Shannon’s job is simple: break your web app before anyone else does. The Red Team to your vibe-coding Blue team. Every Claude (coder) deserves their Shannon.
🔀 About This Fork
Shannon Max is a fork of the original Shannon by Keygraph, with the following key changes:
- Multi-provider LLM support — Migrated from the Anthropic Claude Agent SDK to the Vercel AI SDK, enabling native support for Anthropic, OpenAI, Google Gemini, DeepSeek, and OpenRouter
- Per-agent model selection — Assign different models to different pipeline phases (e.g., cheap models for recon, powerful models for exploitation)
- 60-95% cost reduction — A full pentest that cost ~$50 with Claude Sonnet 4 now costs ~$3-5 with minimax-m2.5 via OpenRouter
- Shannon owns the tools — All tool execution (bash, file I/O, browser automation) is handled directly by Shannon rather than delegated to a Claude Code subprocess
All credit for Shannon's core architecture, pipeline design, prompt engineering, and security methodology goes to the original Keygraph team. This fork builds on their excellent work.
🎯 What is Shannon?
Shannon is an AI pentester that delivers actual exploits, not just alerts.

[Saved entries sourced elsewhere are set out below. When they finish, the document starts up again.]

/-- SUBCcc (40_integer.md R431). -/
def execSubccc (rd rs1 : RegNum) (op2 : RegOrImm 13) (s : State) : Outcome :=
  finishCc s rd (readReg s rs1 - operand2 s op2 - carryIn s) (ccSub (readReg s rs1) (operand2 s op2) (iccC s))

/-- UDIVcc (40_integer.md R447). -/
def execUdivcc (rd rs1 : RegNum) (op2 : RegOrImm 13) (s : State) : Outcome :=
  let divisor := (operand2 s op2).setWidth 32
  divide32 s rd divisor (udivResult (dividend s (readReg s rs1)) divisor) true

/-- SDIVcc (40_integer.md R449). -/
def execSdivcc (rd rs1 : RegNum) (op2 : RegOrImm 13) (s : State) : Outcome :=
  let divisor := (operand2 s op2).setWidth 32
  divide32 s rd divisor (sdivResult (dividend s (readReg s rs1)) divisor) true

/-- TADDcc (40_integer.md R452). -/
def execTaddcc (rd rs1 : RegNum) (op2 : RegOrImm 13) (s : State) : Outcome :=
  finishCc s rd (readReg s rs1 + operand2 s op2)
    (withIccV (ccAdd (readReg s rs1) (operand2 s op2) false) (tagOverflowAdd (readReg s rs1) (operand2 s op2)))

/-- TSUBcc (40_integer.md R453). -/
def execTsubcc (rd rs1 : RegNum) (op2 : RegOrImm 13) (s : State) : Outcome :=
  finishCc s rd (readReg s rs1 - operand2 s op2)
    (withIccV (ccSub (readReg s rs1) (operand2 s op2) false) (tagOverflowSub (readReg s rs1) (operand2 s op2)))

/-- TADDccTV (40_integer.md R454). -/
def execTaddcctv (rd rs1 : RegNum) (op2 : RegOrImm 13) (s : State) : Outcome :=
  if tagOverflowAdd (readReg s rs1) (operand2 s op2) then raise s .tagOverflow
  else finishCc s rd (readReg s rs1 + operand2 s op2) (withIccV (ccAdd (readReg s rs1) (operand2 s op2) false) false)

/-- TSUBccTV (40_integer.md R455). -/
def execTsubcctv (rd rs1 : RegNum) (op2 : RegOrImm 13) (s : State) : Outcome :=
  if tagOverflowSub (readReg s rs1) (operand2 s op2) then raise s .tagOverflow
  else finishCc s rd (readReg s rs1 - operand2 s op2) (withIccV (ccSub (readReg s rs1) (operand2 s op2) false) false)

/-- MULScc (40_integer.md R450). -/
def execMulscc (rd rs1 : RegNum) (op2 : RegOrImm 13) (s : State) : Outcome :=
  let a := (readReg s rs1).setWidth 32
  let sh : Word32 := bit (s.ccr.getLsbD 3 ^^ s.ccr.getLsbD 1) ++ a.extractLsb' 1 31
  let addend : Word32 := if s.y.getLsbD 0 then (operand2 s op2).setWidth 32 else 0
  let icc := addCodes sh addend false
  let res : Word64 := 0#31 ++ icc.extractLsb' 0 1 ++ (sh + addend)
  finishCc { s with y := a.extractLsb' 0 1 ++ s.y.extractLsb' 1 31 } rd res
    (mkCcr (nzvc false (res == 0) false false) icc)

/-- SDIVX (40_integer.md R440). -/
def execSdivx (rd rs1 : RegNum) (op2 : RegOrImm 13) (s : State) : Outcome :=
  if operand2 s op2 = 0 then raise s .divisionByZero
  else finishReg s rd ((readReg s rs1).sdiv (operand2 s op2))

/-- SLL (40_integer.md R433). -/
def execSll (rd rs1 : RegNum) (count : RegOrImm 5) (s : State) : Outcome :=
  finishReg s rd (readReg s rs1 <<< (shiftCount32 s count).toNat)

/-- SRL (40_integer.md R434). -/
def execSrl (rd rs1 : RegNum) (count : RegOrImm 5) (s : State) : Outcome :=
  finishReg s rd (((readReg s rs1).setWidth 32 >>> (shiftCount32 s count).toNat).setWidth 64)

/-- SRA (40_integer.md R435). -/
def execSra (rd rs1 : RegNum) (count : RegOrImm 5) (s : State) : Outcome :=
  finishReg s rd ((((readReg s rs1).setWidth 32).sshiftRight (shiftCount32 s count).toNat).signExtend 64)

/-- SLLX (40_integer.md R436). -/
def execSllx (rd rs1 : RegNum) (count : RegOrImm 6) (s : State) : Outcome :=
  finishReg s rd (readReg s rs1 <<< (shiftCount64 s count).toNat)

/-- SRLX (40_integer.md R437). -/
def execSrlx (rd rs1 : RegNum) (count : RegOrImm 6) (s : State) : Outcome :=
  finishReg s rd (readReg s rs1 >>> (shiftCount64 s count).toNat)
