/-- FXORs (46_vis.md R1502). -/
def execFxors (rd rs1 rs2 : RegNum) (s : State) : Outcome :=
  writeVisS s rd (readS s rs1 ^^^ readS s rs2)

/-- FNANDd (46_vis.md R1499). -/
def execFnandd (rd rs1 rs2 : RegNum) (s : State) : Outcome :=
  writeVisD s rd (~~~(readD s rs1 &&& readD s rs2))

/-- FNANDs (46_vis.md R1500). -/
def execFnands (rd rs1 rs2 : RegNum) (s : State) : Outcome :=
  writeVisS s rd (~~~(readS s rs1 &&& readS s rs2))

/-- FANDd (46_vis.md R1497). -/
def execFandd (rd rs1 rs2 : RegNum) (s : State) : Outcome :=
  writeVisD s rd (readD s rs1 &&& readD s rs2)

/-- FANDs (46_vis.md R1498). -/
def execFands (rd rs1 rs2 : RegNum) (s : State) : Outcome :=
  writeVisS s rd (readS s rs1 &&& readS s rs2)

/-- FXNORd (46_vis.md R1503). -/
def execFxnord (rd rs1 rs2 : RegNum) (s : State) : Outcome :=
  writeVisD s rd (~~~(readD s rs1 ^^^ readD s rs2))

/-- FXNORs (46_vis.md R1504). -/
def execFxnors (rd rs1 rs2 : RegNum) (s : State) : Outcome :=
  writeVisS s rd (~~~(readS s rs1 ^^^ readS s rs2))

/-- FSRC1d (46_vis.md R1485). -/
def execFsrc1d (rd rs1 : RegNum) (s : State) : Outcome :=
  writeVisD s rd (readD s rs1)

/-- FSRC1s (46_vis.md R1486). -/
def execFsrc1s (rd rs1 : RegNum) (s : State) : Outcome :=
  writeVisS s rd (readS s rs1)

/-- FORNOT2d (46_vis.md R1507). -/
def execFornot2d (rd rs1 rs2 : RegNum) (s : State) : Outcome :=
  writeVisD s rd (readD s rs1 ||| ~~~readD s rs2)

/-- FORNOT2s (46_vis.md R1508). -/
def execFornot2s (rd rs1 rs2 : RegNum) (s : State) : Outcome :=
  writeVisS s rd (readS s rs1 ||| ~~~readS s rs2)

/-- FSRC2d (46_vis.md R1487). -/
def execFsrc2d (rd rs2 : RegNum) (s : State) : Outcome :=
  writeVisD s rd (readD s rs2)

/-- FSRC2s (46_vis.md R1488). -/
def execFsrc2s (rd rs2 : RegNum) (s : State) : Outcome :=
  writeVisS s rd (readS s rs2)

/-- FORNOT1d (46_vis.md R1505). -/
def execFornot1d (rd rs1 rs2 : RegNum) (s : State) : Outcome :=
  writeVisD s rd (~~~readD s rs1 ||| readD s rs2)

/-- FORNOT1s (46_vis.md R1506). -/
def execFornot1s (rd rs1 rs2 : RegNum) (s : State) : Outcome :=
  writeVisS s rd (~~~readS s rs1 ||| readS s rs2)

/-- FORd (46_vis.md R1493). -/
def execFord (rd rs1 rs2 : RegNum) (s : State) : Outcome :=
  writeVisD s rd (readD s rs1 ||| readD s rs2)

/-- FORs (46_vis.md R1494). -/
def execFors (rd rs1 rs2 : RegNum) (s : State) : Outcome :=
  writeVisS s rd (readS s rs1 ||| readS s rs2)

/-- FONEd (46_vis.md R1483). -/
def execFoned (rd : RegNum) (s : State) : Outcome :=
  writeVisD s rd (BitVec.allOnes 64)

/-- FONEs (46_vis.md R1484). -/
def execFones (rd : RegNum) (s : State) : Outcome :=
  writeVisS s rd (BitVec.allOnes 32)

/-- SIAM (46_vis.md R1521). -/
def execSiam (mode : BitVec 3) (s : State) : Outcome :=
  requireFpu s (.next (advance { s with gsr := withGsrRounding s.gsr mode }))

end Sys2Proof.Machine
end

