/-- Which access stops, and how, in the order of R300: twin-word instructions with an odd register (R830); a special ASI with an instruction it is not meant for, whatever the address, but for LDDFA with a commit or partial-store ASI, which is stopped so where its register and address are aligned (R215, R219 to R222, 43_fp_load_store.md R961); misaligned addresses, of every form that needs alignment (R245, R246); restricted ASIs, 0x00 to 0x7F in nonprivileged mode and 0x30 to 0x7F in privileged mode (R212); at an aligned address, an ASI that is not special and that the instruction may not use, and an address of a register ASI that names no register (R215, R224 to R227). A special ASI that the mode may not use stops an instruction it is not meant for with privileged_action, whatever the address (R300 step 3). Then, for an admitted access through a translating ASI, the watchpoint stops it, else the error of the translation, else what check_data finds; a real ASI stops at a real address out of range, and a real I/O ASI where R252 asks for a cacheable page (R300 steps 6 and 8, R217, R285, R286, R296). What stops an access stops each instruction that makes it, VA_watchpoint by a trap below trap level 2 (R1654). The exits are log 3, the watchpoint log 16, a real address out of range D32 and log 6; LDDFA with a commit or partial-store ASI keeps its alignment checks (D35, log 30); an implementation-dependent ASI does not exist (D34, log 31). -/
def Obligations.AccessStops : Prop :=
  ∀ (s : State) (rd rs1 rs2 : RegNum) (op2 : RegOrImm 13) (src : AsiOperand) (cas : CasAsi) (asi : Asi),
    let even := rd.getLsbD 0 = false
    let fpu := fpuEnabled s = true
    let plain := implicitTarget s rs1 op2
    let alt := alternateTarget s rs1 src
    let imm := immediateTarget s rs1 rs2 asi
    let cmp := casTarget s rs1 cas
    let part : Target := ⟨readReg s rs1, asi, true⟩
    let class_ := asiClass alt.asi
    -- twin-word instructions with an odd register
    (rd.getLsbD 0 = true → Leaves (.ldtw rd rs1 op2) s 0x010 ∧ Leaves (.sttw rd rs1 op2) s 0x010
      ∧ Leaves (.ldtwa rd rs1 src) s 0x010 ∧ Leaves (.sttwa rd rs1 src) s 0x010 ∧ Leaves (.ldtxa rd rs1 rs2 asi) s 0x010)
    -- special ASIs
    ∧ (class_.isSpecial = true → ¬Barred s alt.asi →
      (∀ row ∈ loadTable, LeavesAt (row.alternate rd rs1 src) s 0x014 alt)
      ∧ (∀ row ∈ storeTable, LeavesAt (row.alternate rd rs1 src) s 0x014 alt)
      ∧ LeavesAt (.ldstuba rd rs1 src) s 0x014 alt ∧ LeavesAt (.swapa rd rs1 src) s 0x014 alt
      ∧ (even → LeavesAt (.ldtwa rd rs1 src) s 0x014 alt ∧ LeavesAt (.sttwa rd rs1 src) s 0x014 alt)
      ∧ (fpu → LeavesAt (.ldfa rd rs1 src) s 0x014 alt ∧ LeavesAt (.stfa rd rs1 src) s 0x014 alt
        ∧ (class_ = .twinx → LeavesAt (.lddfa rd rs1 src) s 0x014 alt ∧ LeavesAt (.stdfa rd rs1 src) s 0x014 alt)
        ∧ (class_ = .pst ∨ (class_ = .commit ∧ (doubleNumber rd).toNat % 16 = 0) → alt.ea.toNat % 8 = 0 →
          LeavesAt (.lddfa rd rs1 src) s 0x014 alt)))
    ∧ ((asiClass cmp.asi).isSpecial = true → ¬Barred s cmp.asi →
      LeavesAt (.casa rd rs1 rs2 cas) s 0x014 cmp ∧ LeavesAt (.casxa rd rs1 rs2 cas) s 0x014 cmp)
    -- misaligned addresses, the implicit forms
    ∧ (∀ row ∈ loadTable, Misaligned (row.plain rd rs1 op2) s plain row.width)
    ∧ (∀ row ∈ storeTable, Misaligned (row.plain rd rs1 op2) s plain row.width)
    ∧ Misaligned (.swap rd rs1 op2) s plain 4
    ∧ (even → Misaligned (.ldtw rd rs1 op2) s plain 8 ∧ Misaligned (.sttw rd rs1 op2) s plain 8)
    ∧ (fpu → Misaligned (.ldf rd rs1 op2) s plain 4 ∧ Misaligned (.stf rd rs1 op2) s plain 4
      ∧ Misaligned (.ldfsr rs1 op2) s plain 4 ∧ Misaligned (.ldxfsr rs1 op2) s plain 8
      ∧ Misaligned (.stfsr rs1 op2) s plain 4 ∧ Misaligned (.stxfsr rs1 op2) s plain 8
      ∧ HalfAligned (.lddf rd rs1 op2) s plain 0x035 ∧ HalfAligned (.stdf rd rs1 op2) s plain 0x036)
    -- misaligned addresses, the alternate forms
    ∧ (class_.isSpecial = false →
      (∀ row ∈ loadTable, Misaligned (row.alternate rd rs1 src) s alt row.width)
      ∧ (∀ row ∈ storeTable, Misaligned (row.alternate rd rs1 src) s alt row.width)
      ∧ Misaligned (.swapa rd rs1 src) s alt 4
      ∧ (even → Misaligned (.ldtwa rd rs1 src) s alt 8 ∧ Misaligned (.sttwa rd rs1 src) s alt 8)
      ∧ (fpu → Misaligned (.ldfa rd rs1 src) s alt 4 ∧ Misaligned (.stfa rd rs1 src) s alt 4
        ∧ HalfAligned (.lddfa rd rs1 src) s alt 0x035 ∧ HalfAligned (.stdfa rd rs1 src) s alt 0x036))
    ∧ ((asiClass cmp.asi).isSpecial = false →
      Misaligned (.casa rd rs1 rs2 cas) s cmp 4 ∧ Misaligned (.casxa rd rs1 rs2 cas) s cmp 8)
    ∧ (even → asiClass asi = .twinx → Misaligned (.ldtxa rd rs1 rs2 asi) s imm 16)
    ∧ (fpu →
      ((doubleNumber rd).toNat % 16 = 0 →
        (asiClass asi = .block → Misaligned (.ldblockf rd rs1 rs2 asi) s imm 64)
        ∧ (asiClass asi = .block ∨ asiClass asi = .commit → Misaligned (.stblockf rd rs1 rs2 asi) s imm 64)
        ∧ (class_ = .block → Misaligned (.lddfa rd rs1 src) s alt 64)
        ∧ (class_ = .block ∨ class_ = .commit → Misaligned (.stdfa rd rs1 src) s alt 64)
        ∧ (class_ = .commit → HalfAligned (.lddfa rd rs1 src) s alt 0x035))
      ∧ (class_ = .pst → HalfAligned (.lddfa rd rs1 src) s alt 0x035)
      ∧ (asiClass asi = .short → asi.getLsbD 1 = true →
        Misaligned (.ldshortf rd rs1 rs2 asi) s imm 2 ∧ Misaligned (.stshortf rd rs1 rs2 asi) s imm 2)
      ∧ (class_ = .short → alt.asi.getLsbD 1 = true →
        Misaligned (.lddfa rd rs1 src) s alt 2 ∧ Misaligned (.stdfa rd rs1 src) s alt 2)
      ∧ (asiClass asi = .pst → HalfAligned (.stpartialf rd rs1 rs2 asi) s part 0x036))
    -- restricted ASIs
    ∧ (Barred s alt.asi →
      (∀ row ∈ loadTable, alt.ea.toNat % row.width = 0 → LeavesAt (row.alternate rd rs1 src) s 0x037 alt)
      ∧ (∀ row ∈ storeTable, alt.ea.toNat % row.width = 0 → LeavesAt (row.alternate rd rs1 src) s 0x037 alt)
      ∧ LeavesAt (.ldstuba rd rs1 src) s 0x037 alt
      ∧ (alt.ea.toNat % 4 = 0 → LeavesAt (.swapa rd rs1 src) s 0x037 alt)
      ∧ (even → alt.ea.toNat % 8 = 0 → LeavesAt (.ldtwa rd rs1 src) s 0x037 alt ∧ LeavesAt (.sttwa rd rs1 src) s 0x037 alt)
      ∧ (fpu → (alt.ea.toNat % 4 = 0 → LeavesAt (.ldfa rd rs1 src) s 0x037 alt ∧ LeavesAt (.stfa rd rs1 src) s 0x037 alt)
        ∧ (alt.ea.toNat % 64 = 0 → (doubleNumber rd).toNat % 16 = 0 →
          LeavesAt (.lddfa rd rs1 src) s 0x037 alt ∧ LeavesAt (.stdfa rd rs1 src) s 0x037 alt)
        ∧ (alt.ea.toNat % 8 = 0 → class_ ≠ .block →
          LeavesAt (.lddfa rd rs1 src) s 0x037 alt ∧ LeavesAt (.stdfa rd rs1 src) s 0x037 alt)))
    ∧ (Barred s cmp.asi → (cmp.ea.toNat % 4 = 0 → LeavesAt (.casa rd rs1 rs2 cas) s 0x037 cmp)
      ∧ (cmp.ea.toNat % 8 = 0 → LeavesAt (.casxa rd rs1 rs2 cas) s 0x037 cmp))
    ∧ (Barred s asi → (even → imm.ea.toNat % 16 = 0 → LeavesAt (.ldtxa rd rs1 rs2 asi) s 0x037 imm)
      ∧ (fpu → (doubleNumber rd).toNat % 16 = 0 → imm.ea.toNat % 64 = 0 →
        LeavesAt (.ldblockf rd rs1 rs2 asi) s 0x037 imm ∧ LeavesAt (.stblockf rd rs1 rs2 asi) s 0x037 imm))
    -- ASIs that are not special and that the instruction may not use
    ∧ (¬Barred s alt.asi →
      (∀ row ∈ loadTable, class_ ∈ loadUnfit → (row.width = 8 → class_ ≠ .reg) → alt.ea.toNat % row.width = 0 →
        LeavesAt (row.alternate rd rs1 src) s 0x014 alt)
      ∧ (∀ row ∈ storeTable, class_ ∈ storeUnfit → (row.width = 8 → class_ ≠ .reg) → alt.ea.toNat % row.width = 0 →
        LeavesAt (row.alternate rd rs1 src) s 0x014 alt)
      ∧ (class_ ∈ atomicUnfit → LeavesAt (.ldstuba rd rs1 src) s 0x014 alt
        ∧ (alt.ea.toNat % 4 = 0 → LeavesAt (.swapa rd rs1 src) s 0x014 alt))
      ∧ (even → alt.ea.toNat % 8 = 0 → (class_ ∈ loadUnfit → LeavesAt (.ldtwa rd rs1 src) s 0x014 alt)
        ∧ (class_ ∈ storeUnfit → LeavesAt (.sttwa rd rs1 src) s 0x014 alt))
      ∧ (fpu → (alt.ea.toNat % 4 = 0 → (class_ ∈ loadUnfit → LeavesAt (.ldfa rd rs1 src) s 0x014 alt)
          ∧ (class_ ∈ storeUnfit → LeavesAt (.stfa rd rs1 src) s 0x014 alt))
        ∧ (alt.ea.toNat % 8 = 0 → (class_ ∈ loadUnfit → LeavesAt (.lddfa rd rs1 src) s 0x014 alt)
          ∧ (class_ ∈ storeUnfit → LeavesAt (.stdfa rd rs1 src) s 0x014 alt)))
      ∧ (class_ = .reg → ¬NamesRegister alt.asi alt.ea → alt.ea.toNat % 8 = 0 →
        LeavesAt (.ldxa rd rs1 src) s 0x014 alt ∧ LeavesAt (.stxa rd rs1 src) s 0x014 alt))
    ∧ (¬Barred s cmp.asi → asiClass cmp.asi ∈ atomicUnfit →
      (cmp.ea.toNat % 4 = 0 → LeavesAt (.casa rd rs1 rs2 cas) s 0x014 cmp)
      ∧ (cmp.ea.toNat % 8 = 0 → LeavesAt (.casxa rd rs1 rs2 cas) s 0x014 cmp))
    -- the other stops of an access
    ∧ (∀ (acc : Access) (g : Target),
      let info := asiInfo g.asi
      let r := dataAccess s acc g
      (g.explicit = true → Barred s g.asi → (asiClass g.asi).isSpecial = true → acc.use.valid (asiClass g.asi) = false →
        ¬(acc.use = .loadDouble ∧ asiClass g.asi ∈ [.commit, .pst]) → r = .error (.exception .privilegedAction))
      ∧ (Admitted s acc g → info.kind = .translating →
        (Watched s acc g → r = .error (.exception .vaWatchpoint))
        ∧ (¬Watched s acc g →
          (∀ ev, translate s info.ctx (sentVa s g) = .error ev → r = .error (.mmu ev))
          ∧ ∀ tr stop, translate s info.ctx (sentVa s g) = .ok tr →
            checkData s tr.attr g.asi acc.writes acc.cacheableOnly = some stop → r = .error stop))
      ∧ (Admitted s acc g → info.kind = .real →
        (2 ^ 56 ≤ g.ea.toNat → r = .error (.mmu .realAddressRange))
        ∧ (g.ea.toNat < 2 ^ 56 → acc.cacheableOnly = true → asiClass g.asi = .io → r = .error (.exception .daeNcPage))))
    -- what stops an access stops the instructions that make it
    ∧ (∀ row ∈ loadTable, Heeds (row.plain rd rs1 op2) s (.load row.width) plain
      ∧ Heeds (row.alternate rd rs1 src) s row.access alt)
    ∧ (∀ row ∈ storeTable, Heeds (row.plain rd rs1 op2) s (.store row.width) plain
      ∧ Heeds (row.alternate rd rs1 src) s row.access alt)
    ∧ Heeds (.ldstub rd rs1 op2) s (.atomic 1) plain ∧ Heeds (.ldstuba rd rs1 src) s (.atomic 1) alt
    ∧ Heeds (.swap rd rs1 op2) s (.atomic 4) plain ∧ Heeds (.swapa rd rs1 src) s (.atomic 4) alt
    ∧ Heeds (.casa rd rs1 rs2 cas) s (.atomic 4) cmp ∧ Heeds (.casxa rd rs1 rs2 cas) s (.atomic 8) cmp
    ∧ (even → Heeds (.ldtw rd rs1 op2) s (.load 8) plain ∧ Heeds (.sttw rd rs1 op2) s (.store 8) plain
      ∧ Heeds (.ldtwa rd rs1 src) s (.load 8) alt ∧ Heeds (.sttwa rd rs1 src) s (.store 8) alt
      ∧ Heeds (.ldtxa rd rs1 rs2 asi) s .twin imm)
    ∧ (fpu → Heeds (.ldf rd rs1 op2) s (.load 4) plain ∧ Heeds (.stf rd rs1 op2) s (.store 4) plain
      ∧ Heeds (.ldfa rd rs1 src) s (.load 4) alt ∧ Heeds (.stfa rd rs1 src) s (.store 4) alt
      ∧ Heeds (.ldfsr rs1 op2) s (.load 4) plain ∧ Heeds (.ldxfsr rs1 op2) s (.load 8) plain
      ∧ Heeds (.stfsr rs1 op2) s (.store 4) plain ∧ Heeds (.stxfsr rs1 op2) s (.store 8) plain
      ∧ Heeds (.lddf rd rs1 op2) s .loadDouble plain ∧ Heeds (.stdf rd rs1 op2) s .storeDouble plain
      ∧ Heeds (.ldshortf rd rs1 rs2 asi) s (.shortLoad (if asi.getLsbD 1 then 2 else 1)) imm
      ∧ Heeds (.stshortf rd rs1 rs2 asi) s (.shortStore (if asi.getLsbD 1 then 2 else 1)) imm
      ∧ Heeds (.stpartialf rd rs1 rs2 asi) s .partialStore part
      ∧ (class_ = .short → Heeds (.lddfa rd rs1 src) s (.shortLoad (if alt.asi.getLsbD 1 then 2 else 1)) alt
        ∧ Heeds (.stdfa rd rs1 src) s (.shortStore (if alt.asi.getLsbD 1 then 2 else 1)) alt)
      ∧ (class_ ∉ [.block, .commit, .short] → Heeds (.lddfa rd rs1 src) s .loadDouble alt
        ∧ (class_ ≠ .pst → Heeds (.stdfa rd rs1 src) s .storeDouble alt))
      ∧ ((doubleNumber rd).toNat % 16 = 0 →
        Heeds (.ldblockf rd rs1 rs2 asi) s .blockLoad imm ∧ Heeds (.stblockf rd rs1 rs2 asi) s .blockStore imm
        ∧ (class_ = .block → Heeds (.lddfa rd rs1 src) s .blockLoad alt ∧ Heeds (.stdfa rd rs1 src) s .blockStore alt)
        ∧ (class_ = .commit → Heeds (.lddfa rd rs1 src) s .loadDouble alt ∧ Heeds (.stdfa rd rs1 src) s .blockStore alt)))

Shannon's goal is to break your web app before someone else does. It autonomously hunts for attack vectors in your code, then uses its built-in browser to execute real exploits, such as injection attacks, and auth bypass, to prove the vulnerability is actually exploitable.
What Problem Does Shannon Solve?
Thanks to tools like Claude Code and Cursor, your team ships code non-stop. But your penetration test? That happens once a year. This creates a massive security gap. For the other 364 days, you could be unknowingly shipping vulnerabilities to production.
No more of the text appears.